- What you will do
Copy each line below in which the string "resetCommand" occurs.

*** Block opens ***

-- ==== Sys2Proof/Machine/HostCommands.lean ====
section
/-! DEFINITION. The meanings of POWER_ON_RESET, of the nineteen host commands, of UNKNOWN_COMMAND and of RESPONSE_READ. A
host command's rule says what it does once the link has passed it on (R180); `takeCommand` makes the link's own tests
and puts the answer in the slot. -/

namespace Sys2Proof.Machine

open Sys2Proof
open Host (Outcome)

/-- A command's next state, once the emitter has followed R128 (R129). -/
def lit (s : State) : Outcome State Fault Refusal := .next s.followLight

/-! ### Power-on -/

/-- POWER_ON_RESET (R8, R171): every block at its power-on values, a HOLD_IN found asserted taken as a rising edge at
clock 0. The bridge fault inputs are pins, and keep their levels; the free values are taken afresh. -/
def execPowerOnReset (holdIn : Bool) (s : State) : Outcome State Fault Refusal :=
  let s1 : State := { State.reset with
    hz := { Drive.reset with bridgeFault := s.hz.bridgeFault }
    vt := { Drive.reset with bridgeFault := s.vt.bridgeFault }
    choices := s.choices + 1
    pending := s.pending }
  .next (if holdIn then s1.holdInRises else s1)

/-! ### CONFIGURE and SET_STATION -/

/-- The work of an accepted CONFIGURE at its owners (R181). -/
def State.configure (a : ConfigureArgs) (s : State) : State :=
  { s with
    config := some ⟨a.station, a.group⟩
    line := { s.line with listenOnly := s.line.listenOnly || decide (a.listenOnly = 1) }
    light := { s.light with beam := some (beamCode a.station) }
    hz := s.hz.configure a.hzOffset s.held s.clock
    vt := s.vt.configure a.vtOffset s.held s.clock }.offerPresence

/-- CONFIGURE (R181). -/
def configureRule (a : ConfigureArgs) (s : State) : Taken :=
  if s.config.isSome then s.refuse .alreadyConfigured
  else if configureInRange a = false then s.refuse .badValue
  else ⟨.ok .none, s.configure a⟩

/-- CONFIGURE. -/
def execConfigure (args : Option ConfigureArgs) (s : State) : Outcome State Fault Refusal :=
  lit (s.takeCommand .configure args configureRule)

/-- SET_STATION (R6, R7). -/
def setStationRule (a : StationArgs) (s : State) : Taken :=
  if s.engine.state ≠ .stopped then s.refuse .engineRunning
  else if stationInRange a = false then s.refuse .badValue
  else
    ⟨.ok .none,
      { s with
        setup := some ⟨a.es, a.ns, a.hs, a.hi, a.o⟩
        table := s.table.map (Option.map TargetRecord.clearFixes) }⟩

/-- SET_STATION. -/
def execSetStation (args : Option StationArgs) (s : State) : Outcome State Fault Refusal :=
  lit (s.takeCommand .setStation args setStationRule)

/-! ### Target commands -/

/-- A record with the same blink code, for MACHINE (R22 test 3). -/
def State.codeTaken (cls : PrismClass) (blink : Nat) (s : State) : Bool :=
  decide (cls = .machine) && s.table.any (carriesCode blink)

/-- LOAD_TARGET (R22, R23); the load makes a selection (R57). -/
def loadTargetRule (a : LoadArgs) (s : State) : Taken :=
  match loadClass a with
  | none => s.refuse .badValue
  | some cls =>
    if (s.slotOf a.prism).isSome then s.refuse .duplicate
    else if s.codeTaken cls a.blink then s.refuse .duplicateCode
    else
      match s.table.findIdx? Option.isNone with
      | none => s.refuse .tableFull
      | some i => ⟨.ok (.loaded i), (s.setRecord i (some (loadedRecord s.clock cls a))).select⟩

/-- LOAD_TARGET. -/
def execLoadTarget (args : Option LoadArgs) (s : State) : Outcome State Fault Refusal :=
  .next (s.takeCommand .loadTarget args loadTargetRule)

/-- EDIT_TARGET (R25, R26); the edit makes a selection (R57). -/
def editTargetRule (a : EditArgs) (s : State) : Taken :=
  if prismInRange a.prism = false ∨ nominalInRange a.nominal = false then s.refuse .badValue
  else
    match s.slotOf a.prism with
    | none => s.refuse .unknownPrism
    | some i => ⟨.ok .none, (s.setRecord i ((s.record i).map (TargetRecord.edit a))).select⟩

/-- EDIT_TARGET. -/
def execEditTarget (args : Option EditArgs) (s : State) : Outcome State Fault Refusal :=
  .next (s.takeCommand .editTarget args editTargetRule)

/-- The aim on the record of slot `i` ends RETIRED (R28, R99): the open observation closed without a fix, the axes
stopped, the slot FREE, no outcome and no block-count change. In SUSPENDED there is no observation and no axis to stop. -/
def State.retireAim (i : Nat) (s : State) : State :=
  let s1 := if s.engine.state = .suspended then s else (s.closeObservation none false).stopAxes
  ((s1.setRecord i none).discardAim).enterWaiting

/-- RETIRE_TARGET (R27, R28). -/
def retireTargetRule (prism : Nat) (s : State) : Taken :=
  if prismInRange prism = false then s.refuse .badValue
  else
    match s.slotOf prism with
    | none => s.refuse .unknownPrism
    | some i =>
      if (s.record i).map TargetRecord.state = some .active ∧ s.engine.state.isAim = true then ⟨.ok .none, s.retireAim i⟩
      else ⟨.ok .none, s.setRecord i none⟩

/-- RETIRE_TARGET. -/
def execRetireTarget (prism : Option Nat) (s : State) : Outcome State Fault Refusal :=
  lit (s.takeCommand .retireTarget prism retireTargetRule)

/-- READ_TARGET (R29). -/
def readTargetRule (slot : Nat) (s : State) : Taken :=
  if 31 < slot then s.refuse .badValue
  else
    match s.record slot with
    | none => ⟨.ok (.freeSlot slot), s⟩
    | some r => ⟨.ok (.target ⟨slot, r, r.prediction s.clock⟩), s⟩

/-- READ_TARGET. -/
def execReadTarget (slot : Option Nat) (s : State) : Outcome State Fault Refusal :=
  .next (s.takeCommand .readTarget slot readTargetRule)

/-! ### Sector commands -/

/-- SET_SECTOR's change to the table (R50). -/
def writeSectors (a : SectorArgs) (mode : SectorMode) (table : List Sector) : List Sector :=
  table.mapIdx fun i e =>
    if inSectorRange a.first a.last i then
      { e with mode := mode, vmin := clampNat 200000 1800000 a.vmin, vmax := clampNat 200000 1800000 a.vmax }
    else e

/-- SET_SECTOR (R49, R50); the change makes a selection (R57). -/
def setSectorRule (a : SectorArgs) (s : State) : Taken :=
  if 63 < a.first ∨ 63 < a.last then s.refuse .badValue
  else
    match modeOfCode a.mode with
    | none => s.refuse .badValue
    | some mode =>
      if clampNat 200000 1800000 a.vmax ≤ clampNat 200000 1800000 a.vmin then s.refuse .badValue
      else ⟨.ok .none, { s with sectors := writeSectors a mode s.sectors }.select⟩

/-- SET_SECTOR. -/
def execSetSector (args : Option SectorArgs) (s : State) : Outcome State Fault Refusal :=
  lit (s.takeCommand .setSector args setSectorRule)

/-- READ_SECTOR (R51). -/
def readSectorRule (a : SectorRange) (s : State) : Taken :=
  if 63 < a.first ∨ 63 < a.last then s.refuse .badValue
  else ⟨.ok (.sectors ((rangeSectors a.first a.last).map fun i => (i, s.sector i))), s⟩

/-- READ_SECTOR. -/
def execReadSector (args : Option SectorRange) (s : State) : Outcome State Fault Refusal :=
  .next (s.takeCommand .readSector args readSectorRule)

/-! ### Engine commands -/

/-- RUN (R75). -/
def runRule (_ : Unit) (s : State) : Taken :=
  if s.engine.state = .stopped then
    if s.config.isSome ∧ s.setup.isSome ∧ s.bothReady = true then ⟨.ok .none, s.enterWaiting⟩ else s.refuse .notReady
  else ⟨.ok .none, s⟩

/-- RUN. -/
def execRun (fits : Bool) (s : State) : Outcome State Fault Refusal :=
  .next (s.takeCommand .run (noPayload fits) runRule)

/-- PAUSE's effect by the engine's state (R97). -/
def State.pauseEngine (s : State) : State :=
  match s.engine.state with
  | .stopped => s
  | .waiting => s.enter .stopped
  | .suspended => s.stopAim .aborted
  | _ => ((s.closeObservation none true).stopAxes).stopAim .aborted

/-- PAUSE (R97). -/
def pauseRule (_ : Unit) (s : State) : Taken := ⟨.ok .none, s.pauseEngine⟩

/-- PAUSE. -/
def execPause (fits : Bool) (s : State) : Outcome State Fault Refusal :=
  lit (s.takeCommand .pause (noPayload fits) pauseRule)

/-- AIM_NOW (R71, R72); an accepted one makes a selection (R57). -/
def aimNowRule (prism : Nat) (s : State) : Taken :=
  if prismInRange prism = false then ⟨.aimRefused none, s⟩
  else
    match (s.slotOf prism).bind fun i => s.record i with
    | none => s.refuse .unknownPrism
    | some r =>
      if s.setup = none then s.refuse .notReady
      else
        match s.filter r with
        | .fails why => ⟨.aimRefused (some why), s⟩
        | .passes d => ⟨.ok (.direction d.hz d.v d.sd), { s with forced := some prism }.select⟩

/-- AIM_NOW. -/
def execAimNow (prism : Option Nat) (s : State) : Outcome State Fault Refusal :=
  .next (s.takeCommand .aimNow prism aimNowRule)

/-- The open observation carries a sequence number (R94). -/
def State.openIs (seq : Nat) (s : State) : Bool :=
  match s.engine.openObs with
  | some o => o.seq == seq
  | none => false

/-- RANGE (R94). -/
def rangeRule (a : RangeArgs) (s : State) : Taken :=
  if a.distance < 2000 ∨ 1500000 < a.distance then s.refuse .badValue
  else if s.openIs a.seq then
    let closed := s.closeObservation (some a.distance) true
    ⟨.ok .none, if s.engine.state = .ranging then closed.endAim .observed none else closed⟩
  else s.refuse .tooLate

/-- RANGE. -/
def execRange (args : Option RangeArgs) (s : State) : Outcome State Fault Refusal :=
  lit (s.takeCommand .range args rangeRule)

/-! ### Reports and events -/

/-- TAKE_OBSERVATION (R186): the head stays until the response is read. -/
def takeObservationRule (_ : Unit) (s : State) : Taken :=
  match s.link.observations with
  | [] => s.refuse .empty
  | o :: _ => ⟨.ok (.observation o), s⟩

/-- TAKE_OBSERVATION. -/
def execTakeObservation (fits : Bool) (s : State) : Outcome State Fault Refusal :=
  .next (s.takeCommand .takeObservation (noPayload fits) takeObservationRule)

/-- A drive as READ_STATUS reports it (R190). -/
def driveReport (ax : Axis) (d : Drive) : DriveReport := ⟨d.state, d.indexed, d.position ax, d.fault⟩

/-- The status report (R190). -/
def State.status (s : State) : StatusReport where
  clock := s.clock
  config := s.config
  listenOnly := s.line.listenOnly
  clash := s.peers.clash
  setup := s.setup
  engine := s.engine.state
  aim := s.engine.aim.map fun a => ⟨a.slot, a.prism, a.attempt, a.source, a.index, a.sector⟩
  suspendedAt := s.engine.suspension.map Suspension.time
  openSeq := s.engine.openObs.map OpenObs.seq
  sequence := s.engine.sequence
  forced := s.forced
  records := s.recordCount
  hz := driveReport .hz s.hz
  vt := driveReport .vt s.vt
  emitterOn := s.light.emitter.isOn
  last := s.light.last
  inForce := s.held
  holdIn := s.peers.holdIn
  inBreak := decide (s.line.receiver = .break)
  holdDeadline := s.peers.holdDeadline
  receiver := s.line.receiver
  transmitter := transmitterCode s.line.transmitter
  queued := s.line.queue.length
  observations := s.link.observations.length
  events := s.link.events

/-- READ_STATUS (R190). -/
def readStatusRule (_ : Unit) (s : State) : Taken := ⟨.ok (.status s.status), s⟩

/-- READ_STATUS. -/
def execReadStatus (fits : Bool) (s : State) : Outcome State Fault Refusal :=
  .next (s.takeCommand .readStatus (noPayload fits) readStatusRule)

/-- A peer as READ_PEERS reports it: an intent whose expiry has been reached is absent (R191). -/
def peerReport (now : Nat) (p : Peer) : Peer := { p with intent := p.intent.filter fun i => decide (now < i.expiry) }

/-- The non-empty entries of the peer table from entry `i` on, with their numbers (R191). -/
def peerItems (now : Nat) : (i : Nat) → List (Option Peer) → List (Nat × Peer)
  | _, [] => []
  | i, none :: os => peerItems now (i + 1) os
  | i, some p :: os => (i, peerReport now p) :: peerItems now (i + 1) os

/-- READ_PEERS (R191). -/
def readPeersRule (_ : Unit) (s : State) : Taken := ⟨.ok (.peers s.clock (peerItems s.clock 0 s.peers.table)), s⟩

/-- READ_PEERS. -/
def execReadPeers (fits : Bool) (s : State) : Outcome State Fault Refusal :=
  .next (s.takeCommand .readPeers (noPayload fits) readPeersRule)

/-- ACK_EVENTS (R189). -/
def ackEventsRule (named : EventSet) (s : State) : Taken :=
  ⟨.ok (.events (clearMarks named s.link.events)),
    { s with link := { s.link with events := clearMarks named s.link.events } }⟩

/-- ACK_EVENTS. -/
def execAckEvents (marks : Option EventSet) (s : State) : Outcome State Fault Refusal :=
  .next (s.takeCommand .ackEvents marks ackEventsRule)

/-! ### CLEAR_FAULT, SITE_HOLD, RESET -/

/-- CLEAR_FAULT at one drive (R122): a drive that leaves FAULT with its bridge fault input asserted takes OVERCURRENT
again at once. -/
def State.clearFaultOf (ax : Axis) (s : State) : State :=
  let s1 := s.onDrive ax (Drive.clearFault ax s.held s.clock)
  if (s.drive ax).state = .fault ∧ (s.drive ax).bridgeFault = true then s1.faultDrive ax .overcurrent else s1

/-- The drives' states and fault codes in the answer to CLEAR_FAULT (R183). -/
def State.drivesPayload (s : State) : Payload := .drives s.hz.state s.hz.fault s.vt.state s.vt.fault

/-- CLEAR_FAULT (R183). -/
def clearFaultRule (axis : Nat) (s : State) : Taken :=
  match axesOfCode axis with
  | none => s.refuse .badValue
  | some (h, v) =>
    let s1 := if h then s.clearFaultOf .hz else s
    let s2 := if v then s1.clearFaultOf .vt else s1
    ⟨.ok s2.drivesPayload, s2⟩

/-- CLEAR_FAULT. -/
def execClearFault (axis : Option Nat) (s : State) : Outcome State Fault Refusal :=
  lit (s.takeCommand .clearFault axis clearFaultRule)

/-- SITE_HOLD (R172). -/
def siteHoldRule (_ : Unit) (s : State) : Taken := ⟨.ok .none, s.requestBreak⟩

/-- SITE_HOLD. -/
def execSiteHold (fits : Bool) (s : State) : Outcome State Fault Refusal :=
  .next (s.takeCommand .siteHold (noPayload fits) siteHoldRule)

/-- The part after RESET, but for the command slot (R182). The position of rest of a braked axis is the instrument's
(R125, log entry 16). -/
def State.resetCommand (s : State) : State :=
  { s with
    setup := none
    table := List.replicate 32 none
    sectors := List.replicate 64 Sector.reset
    forced := none
    engine := Engine.reset
    hz := s.hz.resetCommand .hz s.clock (s.freeReading .hz)
    vt := s.vt.resetCommand .vt s.clock (s.freeReading .vt)
    choices := s.choices + 1
    light := { s.light with emitter := .off, window := none, last := none }
    line := s.line.resetCommand s.instant
    peers := { s.peers with table := List.replicate 8 none }
    link := { s.link with observations := [], events := EventSet.clear } }

/-- RESET (R182). -/
def resetRule (_ : Unit) (s : State) : Taken := ⟨.ok .none, s.resetCommand⟩

/-- RESET. -/
def execReset (fits : Bool) (s : State) : Outcome State Fault Refusal :=
  .next (s.takeCommand .reset (noPayload fits) resetRule)

/-! ### The rest of the link -/

/-- UNKNOWN_COMMAND (R178, R180). -/
def execUnknownCommand (code : Byte) (s : State) : Outcome State Fault Refusal :=
  .next (s.respond code.toNat (.refused (if s.link.slot.isSome then .sequenceError else .unknownCommand)))

/-- The response gives the head observation, which leaves the queue once it is read (R186). -/
def Response.takesHead (r : Response) : Bool :=
  match r.answer with
  | .ok (.observation _) => true
  | _ => false

/-- RESPONSE_READ (R179, R186): complete when the host has clocked out the whole response. -/
def execResponseRead (count : Nat) (s : State) : Outcome State Fault Refusal :=
  .next
    (match s.link.slot with
    | none => s
    | some r =>
      if count < (responseBytes r).length then s
      else
        { s with link := { s.link with
            slot := none
            observations := if r.takesHead then s.link.observations.tail else s.link.observations } })

end Sys2Proof.Machine
end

*** Block closes ***

- Answer to this problem
def State.resetCommand (s : State) : State :=
    hz := s.hz.resetCommand .hz s.clock (s.freeReading .hz)
    vt := s.vt.resetCommand .vt s.clock (s.freeReading .vt)
    line := s.line.resetCommand s.instant
def resetRule (_ : Unit) (s : State) : Taken := ⟨.ok .none, s.resetCommand⟩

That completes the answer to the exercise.